LeCun recently proposed a variant of this approach in which he uses characters and not words. Altogether this is a fast moving space and likely to bring about significant change in the state of the art in Natural Language Processing.

Enough of this, show us ze resultz!

OK, sure. For those interested, I have brought the methods after the results.

1) Human - Animal = Ethics

Yeah, as if it knows! So if you remove the animal traits from human, what remains is Ethics. And in word2vec terms, subtracting the vector of Human by the vector of Animal results in a vector which is closest to Ethics (0.51). The other similar words to the Human - Animal vector are the words below: spirituality,  knowledge and piety. Interesting, huh?

2) Stock Market ≈ Thermometer

In my model the word Thermometer has a similarity of 0.72 to the Stock Market vector and the 6th similar word to it - most of closer words were other names for the stock market. It is not 100% clear to me how it was able to make such abstraction but perhaps proximity of Thermometer to the words increase/decrease or up/down, etc could have resulted in the similarity. In any case, likening Stock Market to Thermometer is a higher level abstraction.

3) Library - Books = Hall

What remains of a library if you were to remove the books? word2vec to the rescue. The similarity is 0.49 and next words are: Building and Dorm.  Hall's vector is already similar to that of Library (so the subtraction's effect could be incidental) but Building and Dorm are not. Now Library - Book (and not Books) is closest to Dorm with 0.51 similarity.

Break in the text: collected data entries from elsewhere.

/-- The decoder reads an encoded `ROUND` back. -/
theorem decodeUop_round (m rot : BitVec 2) (w : BitVec 3) (h : (Instr.round m rot w).wellFormed = true) :
    decodeUop (0b010#3 ++ m ++ rot ++ w) = .ok (.round m rot w) := by
  obtain ⟨hop, hm, hrot, hw⟩ := roundWord_fields m rot w _ rfl
  have legal : ¬ (m = 3#2 ∨ rot = 3#2) := by simpa [Instr.wellFormed] using h
  rw [decodeUop, hop, if_neg (by decide), if_neg (by decide), if_pos rfl, decodeRound, hm, hrot, hw, if_neg legal]

/-- A word without fields that decodes (rules R81, R85). -/
theorem decodePlain_inv {u : BitVec 10} {i j : Instr} (h : decodePlain u i = .ok j) :
    j = i ∧ u.extractLsb' 0 7 = 0#7 := by
  unfold decodePlain at h
  split at h
  · rename_i hz; cases h; exact ⟨rfl, hz⟩
  · cases h

/-- When a word without fields is refused, and how (rule R85). -/
theorem decodePlain_error_iff (u : BitVec 10) (i : Instr) (e : DecodeError) :
    decodePlain u i = .error e ↔ u.extractLsb' 0 7 ≠ 0#7 ∧ e = .reservedUop := by
  unfold decodePlain
  split
  · rename_i hz; simp [hz]
  · rename_i hz; simp [hz, eq_comm (b := e)]

/-- A `ROUND` word that decodes (rules R81 to R85). -/
theorem decodeRound_inv {u : BitVec 10} {i : Instr} (h : decodeRound u = .ok i) :
    i = .round (u.extractLsb' 5 2) (u.extractLsb' 3 2) (u.extractLsb' 0 3) ∧ i.wellFormed = true := by
  unfold decodeRound at h
  split at h
  · cases h
  · rename_i legal
    cases h
    exact ⟨rfl, by simpa [Instr.wellFormed] using legal⟩

/-- When a `ROUND` word is refused, and how (rule R85). -/
theorem decodeRound_error_iff (u : BitVec 10) (e : DecodeError) :
    decodeRound u = .error e ↔ (u.extractLsb' 5 2 = 3#2 ∨ u.extractLsb' 3 2 = 3#2) ∧ e = .reservedUop := by
  unfold decodeRound
  split
  · rename_i reserved; simp [reserved, eq_comm (b := e)]
  · rename_i legal; simp [legal]

/-- EVERYTHING THE CONTROL-WORD DECODER CAN DO (rules R81, R85): a row without fields, whose encoding has zeros below
its `op`; a `ROUND` word; a reserved `op`. -/
theorem decodeUop_cases (u : BitVec 10) :
    (∃ i, decodeUop u = decodePlain u i ∧ i.wellFormed = true ∧ encode i = .uop (u.extractLsb' 7 3 ++ 0#7) ∧
      u.extractLsb' 7 3 ≠ 2#3 ∧ (u.extractLsb' 7 3).toNat < 5) ∨
    (decodeUop u = decodeRound u ∧ u.extractLsb' 7 3 = 2#3) ∨
    (decodeUop u = .error .reservedUop ∧ 5 ≤ (u.extractLsb' 7 3).toNat) := by
  unfold decodeUop
  generalize u.extractLsb' 7 3 = op
  split_ifs with h0 h1 h2 h3 h4
  · subst h0; exact .inl ⟨.loadx, rfl, rfl, rfl, by decide, by decide⟩
  · subst h1; exact .inl ⟨.save, rfl, rfl, rfl, by decide, by decide⟩
  · exact .inr (.inl ⟨rfl, h2⟩)
  · subst h3; exact .inl ⟨.keysched, rfl, rfl, rfl, by decide, by decide⟩
  · subst h4; exact .inl ⟨.feedfwd, rfl, rfl, rfl, by decide, by decide⟩
  · exact .inr (.inr ⟨rfl, by bv_omega⟩)

/-- The only error of the control-word decoder (rule R85). -/
theorem decodeUop_error {u : BitVec 10} {e : DecodeError} (h : decodeUop u = .error e) : e = .reservedUop := by
  obtain ⟨i, hu, -⟩ | ⟨hu, -⟩ | ⟨hu, -⟩ := decodeUop_cases u
  · exact ((decodePlain_error_iff u i e).mp (hu.symm.trans h)).2
  · exact ((decodeRound_error_iff u e).mp (hu.symm.trans h)).2
  · cases hu.symm.trans h; rfl

/-- A word decodes or is refused as `reservedUop`. -/
theorem decodeUop_isOk (u : BitVec 10) : (decodeUop u).isOk = !decide (decodeUop u = .error .reservedUop) := by
  cases h : decodeUop u with
  | ok i => rfl
  | error e => rw [decodeUop_error h]; rfl

/-- Settles O2: a control word is its `op` and its fields, and the decoder looks at all of them. -/
theorem encodeOfDecodedUop : Obligations.EncodeOfDecodedUop := by
  intro u i h
  obtain ⟨j, hu, hw, he, -, -⟩ | ⟨hu, hop⟩ | ⟨hu, -⟩ := decodeUop_cases u
  · obtain ⟨rfl, hz⟩ := decodePlain_inv (hu.symm.trans h)
    rw [← hz, uop_eq_op_append] at he
    exact ⟨hw, he⟩
  · obtain ⟨rfl, hw⟩ := decodeRound_inv (hu.symm.trans h)
    exact ⟨hw, by rw [encode, ← hop, uop_eq_fields]⟩
  · cases hu.symm.trans h

/-- Settles O4: the refusals by the cases of the decoder; of the 1024 words the legal ones are counted, the reserved
ones are the others. -/
theorem reservedControlWords : Obligations.ReservedControlWords := by
  have legal : ((List.range 1024).filter fun n => (decodeUop (BitVec.ofNat 10 n)).isOk).length = 76 := by
    decide +kernel
  refine ⟨fun u => ?_, legal, ?_⟩
  · obtain ⟨i, hu, -, -, h2, h5⟩ | ⟨hu, hop⟩ | ⟨hu, h5⟩ := decodeUop_cases u
    · rw [hu, decodePlain_error_iff, or_iff_right (Nat.not_le.mpr h5)]
      simp [h2]
    · rw [hu, decodeRound_error_iff, hop]
      simp
    · exact iff_of_true hu (.inl h5)
  · have total := List.length_eq_length_filter_add (l := List.range 1024)
      fun n => (decodeUop (BitVec.ofNat 10 n)).isOk
    rw [legal, List.length_range] at total
    simp only [decodeUop_isOk, Bool.not_not] at total
    omega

4) Obama + Russia - USA = Putin

This is a classic case similar to King+Woman-Man but it was interesting to see that it works. In fact finding leaders of most countries was successful using this method. For example, Obama + Britain - USA finds David Cameron (0.71).

5) Iraq - Violence = Jordan

So a country that is most similar to Iraq after taking its violence is Jordan, its neighbour. Iraq's vector itself is most similar to that of Syria - for obvious reasons. After Jordan, next vectors are Lebanon, Oman and Turkey.

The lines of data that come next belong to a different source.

-- ==== Sys2Proof/Config.lean ====
section
/-! DEFINITION. The free values: what the manual leaves open and the machine nevertheless goes on from.
Each is an opaque constant with no body, applied to a counter that State holds, so nothing can be proved of
its value. A claim about the model therefore holds for every value. -/

namespace Sys2Proof

/-- Whether, and where, a stored bit of the Payload Store turns over during the next idle step: a buffer number
and a bit position (positions at or beyond eight times the body's length lie in the buffer's check code).
R129 says what the store does about wrong bits and gives no law for when they come. DESIGN CHOICE, safe (log 4). -/
opaque Config.storeUpset : Nat → Option (Nat × Nat)

/-- How many entries a running realignment takes at one of its events, beyond which it goes on later.
R75 gives the order of the taking and no pace. DESIGN CHOICE, safe (log 7). -/
opaque Config.realignPace : Nat → Nat

/-- Whether the deadline expiries that a forward step reaches are delivered before its strobes (they are
delivered after them otherwise). R70 allows either order. DESIGN CHOICE, safe (log 8). -/
opaque Config.expiriesFirst : Nat → Bool

/-- Whether a filing is still on its way to the Stream Table when its sort ends, so that requests run before it gets
there (it gets there at the sort otherwise). R85 allows either. DESIGN CHOICE, safe (log 45). -/
opaque Config.filingLags : Nat → Bool

end Sys2Proof
end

Not enough? Hmm there you go with another two...

Bonus) President - Power = Prime Minister

Kinda obvious, isn't it? But of course we know it depends which one is Putin which one is Medvedev :)

Bonus 2) Politics - Lies = Germans??

OK, I admit I don't know what this one really means but according to my model, German politicians do not lie!

Now the boring stuff...

Methods

I used a corpus of publicly available online news and articles. Articles extracted from a number of different Farsi online websites and on average they contained ~ 8KB of text. The topics ranged from local and global Politics, Sports, Arts and Culture, Science and Technologies, Humanities and Religion, Health, etc.

The processing pipeline is illustrated below:

Figure 1 - Processing Pipeline
For word segmentation, an approach was used to join named entities using a dictionary of ~ 40K multi-part words and named entities.

Gensim's word2vec implementation was used to train the model. The default n=100 and window=5 worked very well but to find the optimum values, another study needs to be conducted.

In order to generate the results presented in this post, most_similar method was used. No significant difference between using most_similar and most_similar_cosmul was found.

A significant problem was discovered where words with spelling mistake in the corpus or infrequent words generate sparse vectors which result in a very high score of similar with some words. I used frequency of the word in the corpus to filter out such occasions.

Conclusion

word2vec is relatively simple algorithm with surprisingly remarkable performance. Its implementation are available in a variety of Open Source libraries, including Python's Gensim. Based on the preliminary results, it appears that word2vec is able to make higher levels abstractions which nudges towards cognitive abilities.

Despite its remarkable it is not quite clear how this ability can be used in an application, although in its current form, it can be readily used in finding antonym/synonym, spelling correction and stemming.